GIVEN RECORDS:
@[simp] theorem takeReleaseAll_frame  (s : State) :
    (takeReleaseAll s).inReset = s.inReset ∧ (takeReleaseAll s).free = s.free ∧ (takeReleaseAll s).pending = s.pending ∧
    (takeReleaseAll s).now = s.now ∧ (takeReleaseAll s).hp = s.hp ∧ (takeReleaseAll s).da.policy = s.da.policy ∧
    (takeReleaseAll s).da.filter = s.da.filter ∧ (takeReleaseAll s).lb.mirrorPending = s.lb.mirrorPending ∧
    (takeReleaseAll s).lb.remoteLines = s.lb.remoteLines ∧ (takeReleaseAll s).lb.pulse = s.lb.pulse ∧
    (takeReleaseAll s).slc = s.slc ∧ (takeReleaseAll s).fe.txSeq = s.fe.txSeq ∧
    (takeReleaseAll s).fe.window = s.fe.window ∧ (takeReleaseAll s).fe.goBack = s.fe.goBack ∧
    (takeReleaseAll s).fe.stall = s.fe.stall ∧ (takeReleaseAll s).fe.progress = s.fe.progress ∧
    (takeReleaseAll s).fe.expected = s.fe.expected ∧ (takeReleaseAll s).fe.lastRet = s.fe.lastRet ∧
    (takeReleaseAll s).fe.resend = s.fe.resend ∧ (takeReleaseAll s).fe.credits = s.fe.credits ∧
    (takeReleaseAll s).fe.releaseAll = s.fe.releaseAll ∧ (takeReleaseAll s).fe.runLines = s.fe.runLines ∧
    (takeReleaseAll s).fe.crcErrors = s.fe.crcErrors ∧ (takeReleaseAll s).fe.sending = s.fe.sending ∧
    (takeReleaseAll s).fe.sendEnd = s.fe.sendEnd ∧ (takeReleaseAll s).fe.awaitReply = s.fe.awaitReply ∧
    (takeReleaseAll s).fe.replyDue = s.fe.replyDue ∧ (takeReleaseAll s).fe.replyHello = s.fe.replyHello ∧ (takeReleaseAll s).fe.helloTaken = s.fe.helloTaken ∧
    (takeReleaseAll s).fe.turnOpened = s.fe.turnOpened ∧ (takeReleaseAll s).fe.earliest = s.fe.earliest ∧
    (takeReleaseAll s).fe.hurry = s.fe.hurry ∧ (takeReleaseAll s).eu = s.eu ∧ (takeReleaseAll s).lt = s.lt := by
  simp [takeReleaseAll]

@[simp] theorem takeEvent_frame (p : List Byte) (s : State) :
    (takeEvent p s).inReset = s.inReset ∧ (takeEvent p s).free = s.free ∧ (takeEvent p s).pending = s.pending ∧
    (takeEvent p s).now = s.now ∧ (takeEvent p s).hp = s.hp ∧ (takeEvent p s).rt = s.rt ∧ (takeEvent p s).iq = s.iq ∧
    (takeEvent p s).da = s.da ∧ (takeEvent p s).dbc = s.dbc ∧ (takeEvent p s).lb = s.lb ∧ (takeEvent p s).slc = s.slc ∧
    (takeEvent p s).fe = s.fe ∧ (takeEvent p s).eu.outbox = s.eu.outbox ∧ (takeEvent p s).lt = s.lt := by
  unfold takeEvent; split <;> simp

@[simp] theorem remoteDeadlineExpiry_frame (i : Slot) (s : State) :
    (remoteDeadlineExpiry i s).inReset = s.inReset ∧ (remoteDeadlineExpiry i s).free = s.free ∧
    (remoteDeadlineExpiry i s).pending = s.pending ∧ (remoteDeadlineExpiry i s).hp = s.hp ∧
    (remoteDeadlineExpiry i s).rt = s.rt ∧ (remoteDeadlineExpiry i s).iq.arrival = s.iq.arrival ∧
    (remoteDeadlineExpiry i s).da.localList = s.da.localList ∧ (remoteDeadlineExpiry i s).da.turn = s.da.turn ∧
    (remoteDeadlineExpiry i s).da.lease = s.da.lease ∧ (remoteDeadlineExpiry i s).da.policy = s.da.policy ∧
    (remoteDeadlineExpiry i s).da.filter = s.da.filter ∧ (remoteDeadlineExpiry i s).dbc = s.dbc ∧
    (remoteDeadlineExpiry i s).lb = s.lb ∧ (remoteDeadlineExpiry i s).slc = s.slc ∧ (remoteDeadlineExpiry i s).fe = s.fe ∧
    (remoteDeadlineExpiry i s).eu = s.eu ∧ (remoteDeadlineExpiry i s).lt = s.lt := by
  unfold remoteDeadlineExpiry; split <;> simp

@[simp] theorem goBack_frame  (s : State) :
    (goBack s).inReset = s.inReset ∧ (goBack s).free = s.free ∧ (goBack s).pending = s.pending ∧ (goBack s).now = s.now ∧
    (goBack s).hp = s.hp ∧ (goBack s).rt = s.rt ∧ (goBack s).iq = s.iq ∧ (goBack s).da = s.da ∧ (goBack s).dbc = s.dbc ∧
    (goBack s).lb = s.lb ∧ (goBack s).slc = s.slc ∧ (goBack s).fe.txSeq = s.fe.txSeq ∧
    (goBack s).fe.window = s.fe.window ∧
    (goBack s).fe.progress = s.fe.progress ∧ (goBack s).fe.expected = s.fe.expected ∧
    (goBack s).fe.lastRet = s.fe.lastRet ∧ (goBack s).fe.resend = s.fe.resend ∧ (goBack s).fe.credits = s.fe.credits ∧
    (goBack s).fe.retCount = s.fe.retCount ∧ (goBack s).fe.cancelList = s.fe.cancelList ∧
    (goBack s).fe.releaseAll = s.fe.releaseAll ∧ (goBack s).fe.runLines = s.fe.runLines ∧
    (goBack s).fe.crcErrors = s.fe.crcErrors ∧ (goBack s).fe.sending = s.fe.sending ∧
    (goBack s).fe.sendEnd = s.fe.sendEnd ∧ (goBack s).fe.awaitReply = s.fe.awaitReply ∧
    (goBack s).fe.replyDue = s.fe.replyDue ∧ (goBack s).fe.replyHello = s.fe.replyHello ∧ (goBack s).fe.helloTaken = s.fe.helloTaken ∧
    (goBack s).fe.turnOpened = s.fe.turnOpened ∧ (goBack s).fe.earliest = s.fe.earliest ∧
    (goBack s).fe.hurry = s.fe.hurry ∧ (goBack s).eu = s.eu ∧ (goBack s).lt = s.lt := by
  simp [goBack]

@[simp] theorem noteSend_frame (h : Bool) (s : State) :
    (noteSend h s).inReset = s.inReset ∧ (noteSend h s).free = s.free ∧ (noteSend h s).pending = s.pending ∧
    (noteSend h s).now = s.now ∧ (noteSend h s).hp = s.hp ∧ (noteSend h s).rt = s.rt ∧ (noteSend h s).iq = s.iq ∧
    (noteSend h s).da = s.da ∧ (noteSend h s).dbc = s.dbc ∧ (noteSend h s).lb = s.lb ∧ (noteSend h s).slc = s.slc ∧
    (noteSend h s).fe.txSeq = s.fe.txSeq ∧ (noteSend h s).fe.window = s.fe.window ∧
    (noteSend h s).fe.expected = s.fe.expected ∧ (noteSend h s).fe.lastRet = s.fe.lastRet ∧
    (noteSend h s).fe.resend = s.fe.resend ∧ (noteSend h s).fe.credits = s.fe.credits ∧
    (noteSend h s).fe.retCount = s.fe.retCount ∧ (noteSend h s).fe.cancelList = s.fe.cancelList ∧
    (noteSend h s).fe.releaseAll = s.fe.releaseAll ∧ (noteSend h s).fe.runLines = s.fe.runLines ∧
    (noteSend h s).fe.crcErrors = s.fe.crcErrors ∧ (noteSend h s).fe.sending = s.fe.sending ∧
    (noteSend h s).fe.sendEnd = s.fe.sendEnd ∧ (noteSend h s).fe.awaitReply = s.fe.awaitReply ∧
    (noteSend h s).fe.replyDue = s.fe.replyDue ∧ (noteSend h s).fe.replyHello = s.fe.replyHello ∧ (noteSend h s).fe.helloTaken = s.fe.helloTaken ∧
    (noteSend h s).fe.turnOpened = s.fe.turnOpened ∧ (noteSend h s).fe.earliest = s.fe.earliest ∧
    (noteSend h s).fe.hurry = s.fe.hurry ∧ (noteSend h s).eu = s.eu ∧ (noteSend h s).lt = s.lt := by
  unfold noteSend; dsimp only; (repeat' split) <;> simp

@[simp] theorem pushFrame_frame (k : FrameKind) (p : List Byte) (i : Option Slot) (s : State) :
    (pushFrame k p i s).inReset = s.inReset ∧ (pushFrame k p i s).free = s.free ∧
    (pushFrame k p i s).pending = s.pending ∧
    (pushFrame k p i s).now = s.now ∧ (pushFrame k p i s).hp = s.hp ∧ (pushFrame k p i s).rt = s.rt ∧
    (pushFrame k p i s).iq = s.iq ∧ (pushFrame k p i s).da = s.da ∧ (pushFrame k p i s).dbc = s.dbc ∧
    (pushFrame k p i s).lb = s.lb ∧ (pushFrame k p i s).slc = s.slc ∧ (pushFrame k p i s).fe.expected = s.fe.expected ∧
    (pushFrame k p i s).fe.lastRet = s.fe.lastRet ∧ (pushFrame k p i s).fe.resend = s.fe.resend ∧
    (pushFrame k p i s).fe.credits = s.fe.credits ∧ (pushFrame k p i s).fe.retCount = s.fe.retCount ∧
    (pushFrame k p i s).fe.cancelList = s.fe.cancelList ∧ (pushFrame k p i s).fe.releaseAll = s.fe.releaseAll ∧
    (pushFrame k p i s).fe.runLines = s.fe.runLines ∧ (pushFrame k p i s).fe.crcErrors = s.fe.crcErrors ∧
    (pushFrame k p i s).fe.replyHello = s.fe.replyHello ∧ (pushFrame k p i s).fe.helloTaken = s.fe.helloTaken ∧ (pushFrame k p i s).fe.turnOpened = s.fe.turnOpened ∧
    (pushFrame k p i s).fe.earliest = s.fe.earliest ∧ (pushFrame k p i s).fe.hurry = s.fe.hurry ∧
    (pushFrame k p i s).eu = s.eu ∧ (pushFrame k p i s).lt = s.lt := by
  simp [pushFrame]

@[simp] theorem buildReq_frame (t : Tag) (s : State) :
    (buildReq t s).inReset = s.inReset ∧ (buildReq t s).free = s.free ∧ (buildReq t s).pending = s.pending ∧
    (buildReq t s).now = s.now ∧ (buildReq t s).hp = s.hp ∧ (buildReq t s).rt.order = s.rt.order ∧
    (buildReq t s).rt.cq = s.rt.cq ∧ (buildReq t s).iq = s.iq ∧ (buildReq t s).da = s.da ∧ (buildReq t s).dbc = s.dbc ∧
    (buildReq t s).lb = s.lb ∧ (buildReq t s).slc = s.slc ∧ (buildReq t s).fe.expected = s.fe.expected ∧
    (buildReq t s).fe.lastRet = s.fe.lastRet ∧ (buildReq t s).fe.resend = s.fe.resend ∧
    (buildReq t s).fe.retCount = s.fe.retCount ∧ (buildReq t s).fe.cancelList = s.fe.cancelList ∧
    (buildReq t s).fe.releaseAll = s.fe.releaseAll ∧ (buildReq t s).fe.runLines = s.fe.runLines ∧
    (buildReq t s).fe.crcErrors = s.fe.crcErrors ∧ (buildReq t s).fe.replyHello = s.fe.replyHello ∧ (buildReq t s).fe.helloTaken = s.fe.helloTaken ∧
    (buildReq t s).fe.turnOpened = s.fe.turnOpened ∧ (buildReq t s).fe.earliest = s.fe.earliest ∧
    (buildReq t s).fe.hurry = s.fe.hurry ∧ (buildReq t s).eu = s.eu ∧ (buildReq t s).lt = s.lt := by
  simp [buildReq]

PROBLEM DETAILS:
Could you retype exactly the lines above, starting at the line that contains "(takeReleaseAll s).slc = s.slc" and ending at the line that contains "(takeReleaseAll s).fe.turnOpened = s.fe.turnOpened", and nothing more?

TASK SOLUTION:
    (takeReleaseAll s).slc = s.slc ∧ (takeReleaseAll s).fe.txSeq = s.fe.txSeq ∧
    (takeReleaseAll s).fe.window = s.fe.window ∧ (takeReleaseAll s).fe.goBack = s.fe.goBack ∧
    (takeReleaseAll s).fe.stall = s.fe.stall ∧ (takeReleaseAll s).fe.progress = s.fe.progress ∧
    (takeReleaseAll s).fe.expected = s.fe.expected ∧ (takeReleaseAll s).fe.lastRet = s.fe.lastRet ∧
    (takeReleaseAll s).fe.resend = s.fe.resend ∧ (takeReleaseAll s).fe.credits = s.fe.credits ∧
    (takeReleaseAll s).fe.releaseAll = s.fe.releaseAll ∧ (takeReleaseAll s).fe.runLines = s.fe.runLines ∧
    (takeReleaseAll s).fe.crcErrors = s.fe.crcErrors ∧ (takeReleaseAll s).fe.sending = s.fe.sending ∧
    (takeReleaseAll s).fe.sendEnd = s.fe.sendEnd ∧ (takeReleaseAll s).fe.awaitReply = s.fe.awaitReply ∧
    (takeReleaseAll s).fe.replyDue = s.fe.replyDue ∧ (takeReleaseAll s).fe.replyHello = s.fe.replyHello ∧ (takeReleaseAll s).fe.helloTaken = s.fe.helloTaken ∧
    (takeReleaseAll s).fe.turnOpened = s.fe.turnOpened ∧ (takeReleaseAll s).fe.earliest = s.fe.earliest ∧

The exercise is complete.